What if somebody in my family gets sick?
If the family member doesn’t need hospitalization and can be cared for at home, you should help him or her with basic needs and monitor the symptoms, while also keeping as much distance as possible, according to guidelines issued by the C.D.C. If there’s space, the sick family member should stay in a separate room and use a separate bathroom. If masks are available, both the sick person and the caregiver should wear them when the caregiver enters the room. Make sure not to share any dishes or other household items and to regularly clean surfaces like counters, doorknobs, toilets and tables. Don’t forget to wash your hands frequently.
Should I stock up on groceries?
Plan two weeks of meals if possible. But people should not hoard food or supplies. Despite the empty shelves, the supply chain remains strong. And remember to wipe the handle of the grocery cart with a disinfecting wipe and wash your hands as soon as you get home.
Can I go to the park?
Yes, but make sure you keep six feet of distance between you and people who don’t live in your home. Even if you just hang out in a park, rather than go for a jog or a walk, getting some fresh air, and hopefully sunshine, is a good idea.

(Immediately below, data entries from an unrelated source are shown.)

-- ==== Sys2Proof/Decode.lean ====
section
/-! DEFINITION. Words of the opcode table: no row of spec/opcode_table.json gives bits (every row's fields are empty), so
no word spells a command. -/

namespace Sys2Proof

/-- The command that a word spells by the table's bits: none, for any word. -/
def decodeTableWord (_nbits _w : Nat) : Option Instr := none

end Sys2Proof
end

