-- ==== Sys2Proof/Machine/State.lean ====
section
/-! DEFINITION. The state of the CD-6340 as plain data: every register, table, queue, counter, mode and pin the spec
gives the block, the packets in flight, and the queue of waiting commands. A field's default is its value at reset;
the docstring of a field names the rule, and the assumption log the values the spec does not state. -/

namespace Sys2Proof.Machine

/-- A byte memory or word bank as its listed cells, addresses strictly rising, none equal to the default. -/
abbrev Cells := List (Nat × Nat)

/-- A packet in flight: its queue pair and serial number. -/
structure Ticket where
  qp : Fin 16
  id : Nat
  deriving DecidableEq, Repr, Inhabited

/-! ### 10 Command rings -/

/-- A packet fetched and not yet completed (R426, R437 to R442). -/
structure Flight where
  id : Nat
  cmd : Instr
  pkt : Pkt
  started : Bool
  /-- The opcode of a packet that no row names (R12); `cmd` is then a pad's. -/
  undef : Option Nat := none
  /-- Instant of fetch, in 125 ps steps; the late window of R438 runs from it when the not-before time is 0. -/
  fetched : Nat
  deriving DecidableEq, Repr

/-- The completion status codes (R11, Table 00-5). -/
inductive Status where
  | done | doneNote | badOpcode | badLength | badField | unitAbsent | unitRetired | stateRefused | busyRetry
  | cancelled | timedOut | safetyLocked | authFailed | internalFault
  deriving DecidableEq, Repr, Inhabited

/-- A completion entry written (Table 10-10), with what was written back into the packet's payload area (R432). -/
structure CplEntry where
  tag : Half
  status : Status
  r0 : Word
  r1 : Word
  index : Half
  lap : Bool
  phase : Bool
  sec : DWord
  ns : Word
  extra : Word
  payload : List Byte := []
  deriving DecidableEq, Repr, Inhabited

/-- What a packet ends with. -/
structure Answer where
  status : Status := .done
  r0 : Word := 0
  r1 : Word := 0
  extra : Word := 0
  payload : List Byte := []
  /-- The instant an opcode's rule names in place of the decision instant (R430). -/
  stamp : Option (DWord × Word) := none
  deriving DecidableEq, Repr, Inhabited

/-- `QP_STATUS.STATE` (Table 10-5). -/
inductive QpState where
  | disabled | running | halted | resetting
  deriving DecidableEq, Repr, Inhabited

/-- A queue pair (R416 to R457). Its set-up registers lie in the register file. -/
structure QueuePair where
  state : QpState := .disabled
  cause : Byte := 0
  /-- `QP_HEAD.FETCH` and `QP_HEAD.LAP` (Table 10-6). -/
  fetch : Nat := 0
  lap : Bool := false
  /-- `QP_FAULT_LO`, `QP_FAULT_HI` (Table 10-7). -/
  faultAddr : DWord := 0
  /-- Doorbell registers: the last value written (R422). -/
  tailReg : Word := 0
  headReg : Word := 0
  ctlReg : Word := 0
  /-- Recorded command tail and completion head (R424, R429). -/
  tail : Nat := 0
  head : Nat := 0
  /-- Next completion position and its phase (R427). -/
  cplPos : Nat := 0
  phase : Bool := true
  flights : List Flight := []
  /-- Entries written and not yet returned, oldest first. -/
  cpl : List CplEntry := []
  /-- Counted entries since the last interrupt, and the instant of the first one not covered (R434). -/
  irqCount : Nat := 0
  irqFirst : Option Nat := none
  /-- Interrupts sent, or producer signals of a local ring (R434, R456), since reset. -/
  irqSent : Nat := 0
  /-- A resume written under cause 0x06 and not yet in effect (R448). -/
  resumeWait : Bool := false
  /-- A failed ring read waiting for its repeat: address and instant of the repeat (R445). -/
  readRetry : Option (DWord × Nat) := none
  deriving DecidableEq, Repr, Inhabited

/-- A barrier instance (R442). -/
structure BarrierInst where
  mask : Half
  deadline : Option Nat
  members : List Ticket
  deriving DecidableEq, Repr, Inhabited

/-- An event of R452: class, unit, code and the instant. -/
structure DevEvent where
  cls : Byte
  unit : Half
  code : Half
  sec : DWord
  ns : Word
  deriving DecidableEq, Repr, Inhabited

/-! ### 01 Bridges -/

/-- Bridge states, codes 0 to 6 (Table 01-4). -/
inductive BState where
  | offline | armed | precharge | running | limiting | safe | retired
  deriving DecidableEq, Repr, Inhabited

/-- Roles, codes 0 to 3 (Table 01-3). -/
inductive Role where
  | form | drive | convert | spare
  deriving DecidableEq, Repr, Inhabited

/-- Safe states, codes 0 to 2 (Table 01-2). -/
inductive SafeState where
  | opened | ascLow | ascHigh
  deriving DecidableEq, Repr, Inhabited

/-- A leg (Tables 01-1 and 01-2): type code and gate links. -/
structure Leg where
  kind : Nat
  glA : Nat
  glB : Option Nat
  deriving DecidableEq, Repr, Inhabited

/-- A bridge definition (Table 01-2). -/
structure BridgeDef where
  role : Role
  safe : SafeState
  idleSafe : Bool
  legs : List Leg
  vdcSlot : Option Nat
  preGpio : Option Nat
  preTimeout : Nat
  preLevel : Q15
  stopRamp : Nat
  deriving DecidableEq, Repr, Inhabited

/-- The precharge wait (R36 to R39): start of the 5 ms, time-out instant, and whether it is timed (R39). -/
structure PreWait where
  ticket : Ticket
  since : Option Nat
  deadline : Nat
  timed : Bool
  deriving DecidableEq, Repr, Inhabited

/-- A stop ramp (R41, R387): its start and end and the packets that wait for it. -/
structure StopRamp where
  start : Nat
  finish : Nat
  from_ : Vector Q15 8
  waiters : List Ticket
  deriving DecidableEq, Repr, Inhabited

/-- A wait for fallback acknowledgements (R28, R43) or training (R32): the gate links still awaited. -/
structure AckWait where
  ticket : Ticket
  need : List Nat
  deadline : Nat
  /-- The role, safe state and bindings a `BRIDGE_SET_ROLE` restores when it fails. -/
  old : Option (BridgeDef × Option Nat × Option Nat) := none
  deriving DecidableEq, Repr, Inhabited

/-- A duplexed bridge's part of a handover (R602 to R604). -/
structure Handover where
  td : Nat := 0
  c1 : Nat := 0
  th : Nat := 0
  frozen : Bool := false
  claimed : Bool := false
  deriving DecidableEq, Repr, Inhabited

/-- A bridge (R15 to R63). -/
structure Bridge where
  state : BState := .offline
  defn : Option BridgeDef := none
  /-- Bindings (R47): loop context, grid-forming engine, position input. -/
  lc : Option Nat := none
  gf : Option Nat := none
  pos : Option Nat := none
  /-- Cause of the most recent entry into SAFE or RETIRED (R48). -/
  cause : Half := 0
  /-- `BRIDGE_BIND_IMAGE` (R58): word offsets, 0xFFFF unbound. -/
  spOfs : Vector Half 8 := Vector.replicate 8 0xFFFF
  statusOfs : Half := 0xFFFF
  preGpioOn : Bool := false
  prechargeDone : Bool := false
  pre : Option PreWait := none
  start : Option Ticket := none
  stop : Option StopRamp := none
  arming : Option AckWait := none
  setRole : Option AckWait := none
  recover : Option AckWait := none
  /-- Safe pattern applied (R286) and `SAFE_DEGRADED`. -/
  applied : Option SafeState := none
  degraded : Bool := false
  /-- The first on edge of the safe sequence waits for a code group or a held code (R287). -/
  patternWait : Bool := false
  /-- Gate link whose break put the bridge into SAFE while its code is not known yet (R264, R282). -/
  causeBy : Option Nat := none
  /-- Instant of the entry into ARMED from OFFLINE (R384). -/
  armedAt : Nat := 0
  /-- Stop ramp of an SS1-t function, or release refused by one (R387). -/
  ss1 : Bool := false
  /-- Bridges in the duplex service: handover in progress, and whether this device asserts OWN (R595 to R604). -/
  handover : Option Handover := none
  own : Bool := true
  /-- First instant at which a new duty may take effect after a handover (R602 step 5). -/
  dutyFrom : Nat := 0
  deriving DecidableEq, Repr, Inhabited

/-! ### 02, 03 Grid-forming engines -/

/-- Engine states (Table 02-11). -/
inductive GfState where
  | free | idle | tracking | starting | forming | limiting | held | fault
  deriving DecidableEq, Repr, Inhabited

/-- Start phases (Table 03-2). -/
inductive StartPhase where
  | none | classify | holdoff | closeDead | ramp | waitLive | presync | closeLive | retryWait
  deriving DecidableEq, Repr, Inhabited

/-- A hand-off record (Table 02-4). -/
structure HandOff where
  v1a : Q15
  v1b : Q15
  v2a : Q15
  v2b : Q15
  vha : Q15
  vhb : Q15
  w : Word
  theta : Half
  ihard : Q15
  flags : Half
  seq : Half
  tn : DWord
  deriving DecidableEq, Repr, Inhabited

/-- A plane vector of the stationary or rotor frame. -/
structure Vec2 where
  a : Rat := 0
  b : Rat := 0
  deriving DecidableEq, Repr, Inhabited

/-- A move of an impedance field over 64 outer samples (R105), or a fade of a path (R106). -/
structure Move where
  field : Nat
  start : Rat
  target : Rat
  left : Nat
  deriving DecidableEq, Repr, Inhabited

/-- A second-order tracker (R107, R117, R333): angle in turns and speed in turns per second. -/
structure Tracker where
  angle : Rat := 0
  speed : Rat := 0
  deriving DecidableEq, Repr, Inhabited

/-- A grid-forming engine (R64 to R153). -/
structure GfEngine where
  state : GfState := .free
  /-- The accepted 128-byte block (Table 02-10); a tune changes its bytes. -/
  config : Option (List Byte) := none
  /-- Tunes, set-points and secondary terms received since the previous outer sample (R104). -/
  tunes : List (List Byte × List Byte) := []
  moves : List Move := []
  /-- Rotor speed, 1.0 pu = 0x4000_0000, and the 32-bit angle (R66). -/
  w : Word := 0
  theta : Word := 0
  pf : Rat := 0
  qf : Rat := 0
  pHeld : Rat := 0
  wf : Rat := 0
  pSet : Rat := 0
  xv : Rat := 0
  e : Rat := 0
  vPlus : Rat := 0
  iPk : Q15 := 0
  /-- Extracted components: negative sequence, 5th, 7th, 11th, 13th (R77). -/
  comp : Vector Vec2 5 := Vector.replicate 5 {}
  wClamp : Bool := false
  eClamp : Bool := false
  pClamp : Bool := false
  /-- Since when the speed has stayed at a clamp (R74). -/
  clampSince : Option Nat := none
  /-- Current limiting (R82 to R87). -/
  dR : Rat := 0
  dX : Rat := 0
  dRneg : Rat := 0
  limFrom : GfState := .forming
  limAt : Nat := 0
  belowSince : Option Nat := none
  limEntries : Nat := 0
  limLast : Nat := 0
  late : Nat := 0
  lateInRow : Nat := 0
  /-- The carrier event of the newest outer sample (R68); the model's own. -/
  sampledAt : Nat := 0
  /-- The outer sample instant that has come and waits for its step (R68). -/
  due : Option Nat := none
  /-- Set-points in force and staged, secondary terms (R92 to R94, R104, R113). -/
  sp : Vector Q15 8 := Vector.replicate 8 0
  spNext : List (Nat × Q15) := []
  secNext : Option (Q15 × Q15 × Nat) := none
  dPsec : Rat := 0
  dEsec : Rat := 0
  secUntil : Option Nat := none
  secExpired : Bool := false
  /-- Hand-off latch, newest record first (R89, R90), and the outer sample count. -/
  latch : List HandOff := []
  seq : Half := 0
  /-- Dead-bus test (R122, R123). -/
  deadSince : Option Nat := none
  deadBus : Bool := false
  live : Bool := false
  vBus : Vec2 := {}
  /-- Square of the largest |v_bus| since the previous outer sample (R122). -/
  busPeak : Rat := 0
  vBusPlus : Rat := 0
  wBus : Rat := 0
  thetaBus : Word := 0
  /-- The trackers of 20 Hz on the terminal and on the bus voltage; one and the same without `BUSSLOT` (R107, R117). -/
  termTrk : Tracker := {}
  busTrk : Tracker := {}
  /-- Start sequence (R124 to R142). -/
  phase : StartPhase := .none
  phaseAt : Nat := 0
  joinReq : Bool := false
  joinReqAt : Nat := 0
  joinFb : Bool := false
  /-- The contactor is taken as closed, its feedback not mapped (R121). -/
  taken : Bool := false
  detached : Bool := false
  attempts : Byte := 0
  holdoff : Half := 0
  r : Rat := 0
  okSince : Option Nat := none
  awaySince : Option Nat := none
  deriving DecidableEq, Repr, Inhabited

/-! ### 04 Loop engines -/

/-- Context states (Table 04-11). -/
inductive LcState where
  | empty | loaded | ready | running | held | fault | occupied
  deriving DecidableEq, Repr, Inhabited

/-- A test-signal injection (R197 to R201). -/
structure Injection where
  ticket : Ticket
  kind : Nat
  point : Nat
  entry : Nat
  order : Nat
  ampl : Q15
  chip : Nat
  f0 : Nat
  f1 : Nat
  length : Nat
  lfsr : Nat
  k : Nat
  first : Option DWord
  /-- The header's not-before time in DTB nanoseconds; 0 for none (R201). -/
  from_ : Nat
  deriving DecidableEq, Repr, Inhabited

/-- A sample whose measurement instant has come (R160): the instant on the local clock and the DTB, the position input as it
stood then (R164, R189), and whether it is an outer sample of the bridge's engine (R68). -/
structure DueSample where
  at_ : Nat := 0
  ns : DWord := 0
  theta : Half := 0
  delta : Half := 0
  speed : Q15 := 0
  posOk : Bool := true
  outer : Bool := false
  deriving DecidableEq, Repr, Inhabited

/-- A pending coefficient swap (R169, R170): bumpless or direct, its packet, and whether an update section begun after
its acceptance has ended. -/
structure CoefSwap where
  ticket : Ticket
  bumpless : Bool
  armed : Bool
  deriving DecidableEq, Repr, Inhabited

Should I pull my money from the markets?
That’s not a good idea. Even if you’re retired, having a balanced portfolio of stocks and bonds so that your money keeps up with inflation, or even grows, makes sense. But retirees may want to think about having enough cash set aside for a year’s worth of living expenses and big payments needed over the next five years.
What should I do with my 401(k)?
Watching your balance go up and down can be scary. You may be wondering if you should decrease your contributions — don’t! If your employer matches any part of your contributions, make sure you’re at least saving as much as you can to get that “free money.”